*** INFORMATION ***

theorem only_execGaspInClear  (hp : [.pins] ⊆ ps) (h : execGaspInClear s = .next t) :
    Only ps s t := by
  have hk : Only ps s s := Only.refl s
  unfold execGaspInClear at h
  (try dsimp only at h)
  all_goals (repeat' split at h)
  all_goals (have h := Host.Outcome.next.inj h; subst h; repeat' first
      | with_reducible assumption | with_reducible exact fun _ h => h | with_reducible intro _
      | exact trivial | with_reducible apply only_ite | with_reducible apply only_ite2
      | refine only_snd (by assumption) ?_ | split | dsimp only | with_reducible apply only_f_pins
      | exact List.Subset.trans (by decide) hp | exact hp (by decide)
      | exact Only.step hp (by assumption) (fun p q => by cases p <;> first | rfl | exact absurd (by decide) q))

theorem only_execMbInDataWrite {value : BitVec 8} (hp : [.sup, .pwr, .life, .win, .i3c, .reeve, .counters] ⊆ ps) (h : execMbInDataWrite value s = .next t) :
    Only ps s t := by
  have hk : Only ps s s := Only.refl s
  unfold execMbInDataWrite at h
  (try dsimp only at h)
  all_goals (repeat' split at h)
  all_goals (have h := Host.Outcome.next.inj h; subst h; repeat' first
      | with_reducible assumption | with_reducible exact fun _ h => h | with_reducible intro _
      | exact trivial | with_reducible apply only_ite | with_reducible apply only_ite2
      | with_reducible apply only_addressed | with_reducible apply only_mbInWrite
      | with_reducible apply only_modI3c | refine only_snd (by assumption) ?_ | split | dsimp only
      | exact List.Subset.trans (by decide) hp | exact hp (by decide)
      | exact Only.step hp (by assumption) (fun p q => by cases p <;> first | rfl | exact absurd (by decide) q))

theorem only_execMbOutDataRead  (hp : [.sup, .pwr, .life, .win, .i3c, .reeve, .counters] ⊆ ps) (h : execMbOutDataRead s = .next t) :
    Only ps s t := by
  have hk : Only ps s s := Only.refl s
  unfold execMbOutDataRead at h
  (try dsimp only at h)
  all_goals (repeat' split at h)
  all_goals (have h := Host.Outcome.next.inj h; subst h; repeat' first
      | with_reducible assumption | with_reducible exact fun _ h => h | with_reducible intro _
      | exact trivial | with_reducible apply only_ite | with_reducible apply only_ite2
      | with_reducible apply only_addressed | with_reducible apply only_mbOutRead
      | refine only_snd (by assumption) ?_ | split | dsimp only
      | exact List.Subset.trans (by decide) hp | exact hp (by decide)
      | exact Only.step hp (by assumption) (fun p q => by cases p <;> first | rfl | exact absurd (by decide) q))

theorem only_execMbDoorbell  (hp : [.sup, .pwr, .life, .win, .i3c, .reeve, .counters] ⊆ ps) (h : execMbDoorbell s = .next t) :
    Only ps s t := by
  have hk : Only ps s s := Only.refl s
  unfold execMbDoorbell at h
  (try dsimp only at h)
  all_goals (repeat' split at h)
  all_goals (have h := Host.Outcome.next.inj h; subst h; repeat' first
      | with_reducible assumption | with_reducible exact fun _ h => h | with_reducible intro _
      | exact trivial | with_reducible apply only_ite | with_reducible apply only_ite2
      | with_reducible apply only_addressed | with_reducible apply only_doorbell
      | refine only_snd (by assumption) ?_ | split | dsimp only
      | exact List.Subset.trans (by decide) hp | exact hp (by decide)
      | exact Only.step hp (by assumption) (fun p q => by cases p <;> first | rfl | exact absurd (by decide) q))

theorem only_execMbRespAck  (hp : [.clk, .lanes, .groups, .lots, .reasm, .toTime, .toReeve, .inQ, .us, .act, .sup, .time, .qos, .cry, .cls, .tine, .ports, .slanes, .pwr, .pair, .fuses, .sec, .flash, .life, .pins, .win, .i3c, .reeve, .settings, .counters, .freeCtr] ⊆ ps) (h : execMbRespAck s = .next t) :
    Only ps s t := by
  have hk : Only ps s s := Only.refl s
  unfold execMbRespAck at h
  (try dsimp only at h)
  all_goals (repeat' split at h)
  all_goals (have h := Host.Outcome.next.inj h; subst h; repeat' first
      | with_reducible assumption | with_reducible exact fun _ h => h | with_reducible intro _
      | exact trivial | with_reducible apply only_ite | with_reducible apply only_ite2
      | with_reducible apply only_addressed | with_reducible apply only_respAck
      | refine only_snd (by assumption) ?_ | split | dsimp only
      | exact List.Subset.trans (by decide) hp | exact hp (by decide)
      | exact Only.step hp (by assumption) (fun p q => by cases p <;> first | rfl | exact absurd (by decide) q))

theorem only_execEvtPop  (hp : [.sup, .pwr, .life, .win, .i3c, .reeve, .counters] ⊆ ps) (h : execEvtPop s = .next t) :
    Only ps s t := by
  have hk : Only ps s s := Only.refl s
  unfold execEvtPop at h
  (try dsimp only at h)
  all_goals (repeat' split at h)
  all_goals (have h := Host.Outcome.next.inj h; subst h; repeat' first
      | with_reducible assumption | with_reducible exact fun _ h => h | with_reducible intro _
      | exact trivial | with_reducible apply only_ite | with_reducible apply only_ite2
      | with_reducible apply only_addressed | with_reducible apply only_popEvent
      | refine only_snd (by assumption) ?_ | split | dsimp only
      | exact List.Subset.trans (by decide) hp | exact hp (by decide)
      | exact Only.step hp (by assumption) (fun p q => by cases p <;> first | rfl | exact absurd (by decide) q))

theorem only_execIntStatClear {bits : BitVec 5} (hp : [.sup, .pwr, .life, .win, .i3c, .reeve, .counters] ⊆ ps) (h : execIntStatClear bits s = .next t) :
    Only ps s t := by
  have hk : Only ps s s := Only.refl s
  unfold execIntStatClear at h
  (try dsimp only at h)
  all_goals (repeat' split at h)
  all_goals (have h := Host.Outcome.next.inj h; subst h; repeat' first
      | with_reducible assumption | with_reducible exact fun _ h => h | with_reducible intro _
      | exact trivial | with_reducible apply only_ite | with_reducible apply only_ite2
      | with_reducible apply only_addressed | with_reducible apply only_clearInt
      | refine only_snd (by assumption) ?_ | split | dsimp only
      | exact List.Subset.trans (by decide) hp | exact hp (by decide)
      | exact Only.step hp (by assumption) (fun p q => by cases p <;> first | rfl | exact absurd (by decide) q))

theorem only_execWinCommit  (hp : [.sup, .pwr, .life, .win, .i3c, .reeve, .counters] ⊆ ps) (h : execWinCommit s = .next t) :
    Only ps s t := by
  have hk : Only ps s s := Only.refl s
  unfold execWinCommit at h
  (try dsimp only at h)
  all_goals (repeat' split at h)
  all_goals (have h := Host.Outcome.next.inj h; subst h; repeat' first
      | with_reducible assumption | with_reducible exact fun _ h => h | with_reducible intro _
      | exact trivial | with_reducible apply only_ite | with_reducible apply only_ite2
      | with_reducible apply only_addressed | with_reducible apply only_winCommit
      | refine only_snd (by assumption) ?_ | split | dsimp only
      | exact List.Subset.trans (by decide) hp | exact hp (by decide)
      | exact Only.step hp (by assumption) (fun p q => by cases p <;> first | rfl | exact absurd (by decide) q))

theorem only_execReeveRestart  (hp : [.clk, .lanes, .groups, .lots, .reasm, .toTime, .toReeve, .inQ, .us, .act, .sup, .time, .qos, .cry, .cls, .tine, .ports, .slanes, .pwr, .pair, .fuses, .sec, .flash, .life, .pins, .win, .i3c, .reeve, .settings, .counters, .freeCtr] ⊆ ps) (h : execReeveRestart s = .next t) :
    Only ps s t := by
  have hk : Only ps s s := Only.refl s
  unfold execReeveRestart at h
  (try dsimp only at h)
  all_goals (repeat' split at h)
  all_goals (have h := Host.Outcome.next.inj h; subst h; repeat' first
      | with_reducible assumption | with_reducible exact fun _ h => h | with_reducible intro _
      | exact trivial | with_reducible apply only_ite | with_reducible apply only_ite2
      | with_reducible apply only_addressed | with_reducible apply only_restartReeve
      | refine only_snd (by assumption) ?_ | split | dsimp only
      | exact List.Subset.trans (by decide) hp | exact hp (by decide)
      | exact Only.step hp (by assumption) (fun p q => by cases p <;> first | rfl | exact absurd (by decide) q))

theorem only_execRegisterWrite {addr : BitVec 8} {value : BitVec 8} (hp : [.clk, .lanes, .groups, .lots, .reasm, .toTime, .toReeve, .inQ, .us, .act, .sup, .time, .qos, .cry, .cls, .tine, .ports, .slanes, .pwr, .pair, .fuses, .sec, .flash, .life, .pins, .win, .i3c, .reeve, .settings, .counters, .freeCtr] ⊆ ps) (h : execRegisterWrite addr value s = .next t) :
    Only ps s t := by
  have hk : Only ps s s := Only.refl s
  unfold execRegisterWrite at h
  (try dsimp only at h)
  all_goals (repeat' split at h)
  all_goals (have h := Host.Outcome.next.inj h; subst h; repeat' first
      | with_reducible assumption | with_reducible exact fun _ h => h | with_reducible intro _
      | exact trivial | with_reducible apply only_ite | with_reducible apply only_ite2
      | with_reducible apply only_addressed | with_reducible apply only_modI3c
      | with_reducible apply only_windowWrite | refine only_snd (by assumption) ?_ | split
      | dsimp only | exact List.Subset.trans (by decide) hp | exact hp (by decide)
      | exact Only.step hp (by assumption) (fun p q => by cases p <;> first | rfl | exact absurd (by decide) q))

theorem only_execIbiRetry {ack : Bool} (hp : [.i3c] ⊆ ps) (h : execIbiRetry ack s = .next t) :
    Only ps s t := by
  have hk : Only ps s s := Only.refl s
  unfold execIbiRetry at h
  (try dsimp only at h)
  all_goals (repeat' split at h)
  all_goals (have h := Host.Outcome.next.inj h; subst h; repeat' first
      | with_reducible assumption | with_reducible exact fun _ h => h | with_reducible intro _
      | exact trivial | with_reducible apply only_ite | with_reducible apply only_ite2
      | with_reducible apply only_modI3c | refine only_snd (by assumption) ?_ | split | dsimp only
      | exact List.Subset.trans (by decide) hp | exact hp (by decide)
      | exact Only.step hp (by assumption) (fun p q => by cases p <;> first | rfl | exact absurd (by decide) q))

theorem only_execEntdaa {addr : BitVec 7} (hp : [.i3c] ⊆ ps) (h : execEntdaa addr s = .next t) :
    Only ps s t := by
  have hk : Only ps s s := Only.refl s
  unfold execEntdaa at h
  (try dsimp only at h)
  all_goals (repeat' split at h)
  all_goals (have h := Host.Outcome.next.inj h; subst h; repeat' first
      | with_reducible assumption | with_reducible exact fun _ h => h | with_reducible intro _
      | exact trivial | with_reducible apply only_ite | with_reducible apply only_ite2
      | with_reducible apply only_broadcast | with_reducible apply only_modI3c
      | refine only_snd (by assumption) ?_ | split | dsimp only
      | exact List.Subset.trans (by decide) hp | exact hp (by decide)
      | exact Only.step hp (by assumption) (fun p q => by cases p <;> first | rfl | exact absurd (by decide) q))

theorem only_execSetdasa {addr : BitVec 7} (hp : [.sup, .pwr, .life, .win, .i3c, .reeve, .counters] ⊆ ps) (h : execSetdasa addr s = .next t) :
    Only ps s t := by
  have hk : Only ps s s := Only.refl s
  unfold execSetdasa at h
  (try dsimp only at h)
  all_goals (repeat' split at h)
  all_goals (have h := Host.Outcome.next.inj h; subst h; repeat' first
      | with_reducible assumption | with_reducible exact fun _ h => h | with_reducible intro _
      | exact trivial | with_reducible apply only_ite | with_reducible apply only_ite2
      | with_reducible apply only_addressed | with_reducible apply only_modI3c
      | refine only_snd (by assumption) ?_ | split | dsimp only
      | exact List.Subset.trans (by decide) hp | exact hp (by decide)
      | exact Only.step hp (by assumption) (fun p q => by cases p <;> first | rfl | exact absurd (by decide) q))

theorem only_execRstdaa  (hp : [.i3c] ⊆ ps) (h : execRstdaa s = .next t) :
    Only ps s t := by
  have hk : Only ps s s := Only.refl s
  unfold execRstdaa at h
  (try dsimp only at h)
  all_goals (repeat' split at h)
  all_goals (have h := Host.Outcome.next.inj h; subst h; repeat' first
      | with_reducible assumption | with_reducible exact fun _ h => h | with_reducible intro _
      | exact trivial | with_reducible apply only_ite | with_reducible apply only_ite2
      | with_reducible apply only_broadcast | with_reducible apply only_modI3c
      | refine only_snd (by assumption) ?_ | split | dsimp only
      | exact List.Subset.trans (by decide) hp | exact hp (by decide)
      | exact Only.step hp (by assumption) (fun p q => by cases p <;> first | rfl | exact absurd (by decide) q))

theorem only_execEnec  (hp : [.i3c] ⊆ ps) (h : execEnec s = .next t) :
    Only ps s t := by
  have hk : Only ps s s := Only.refl s
  unfold execEnec at h
  (try dsimp only at h)
  all_goals (repeat' split at h)
  all_goals (have h := Host.Outcome.next.inj h; subst h; repeat' first
      | with_reducible assumption | with_reducible exact fun _ h => h | with_reducible intro _
      | exact trivial | with_reducible apply only_ite | with_reducible apply only_ite2
      | with_reducible apply only_broadcast | with_reducible apply only_modI3c
      | refine only_snd (by assumption) ?_ | split | dsimp only
      | exact List.Subset.trans (by decide) hp | exact hp (by decide)
      | exact Only.step hp (by assumption) (fun p q => by cases p <;> first | rfl | exact absurd (by decide) q))

theorem only_execDisec  (hp : [.i3c] ⊆ ps) (h : execDisec s = .next t) :
    Only ps s t := by
  have hk : Only ps s s := Only.refl s
  unfold execDisec at h
  (try dsimp only at h)
  all_goals (repeat' split at h)
  all_goals (have h := Host.Outcome.next.inj h; subst h; repeat' first
      | with_reducible assumption | with_reducible exact fun _ h => h | with_reducible intro _
      | exact trivial | with_reducible apply only_ite | with_reducible apply only_ite2
      | with_reducible apply only_broadcast | with_reducible apply only_modI3c
      | refine only_snd (by assumption) ?_ | split | dsimp only
      | exact List.Subset.trans (by decide) hp | exact hp (by decide)
      | exact Only.step hp (by assumption) (fun p q => by cases p <;> first | rfl | exact absurd (by decide) q))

*** End of INFORMATION ***

# WORK TASK
I'd like every line with the string "execSetdasa" copied from the listing.

# TASK RESULT
theorem only_execSetdasa {addr : BitVec 7} (hp : [.sup, .pwr, .life, .win, .i3c, .reeve, .counters] ⊆ ps) (h : execSetdasa addr s = .next t) :
  unfold execSetdasa at h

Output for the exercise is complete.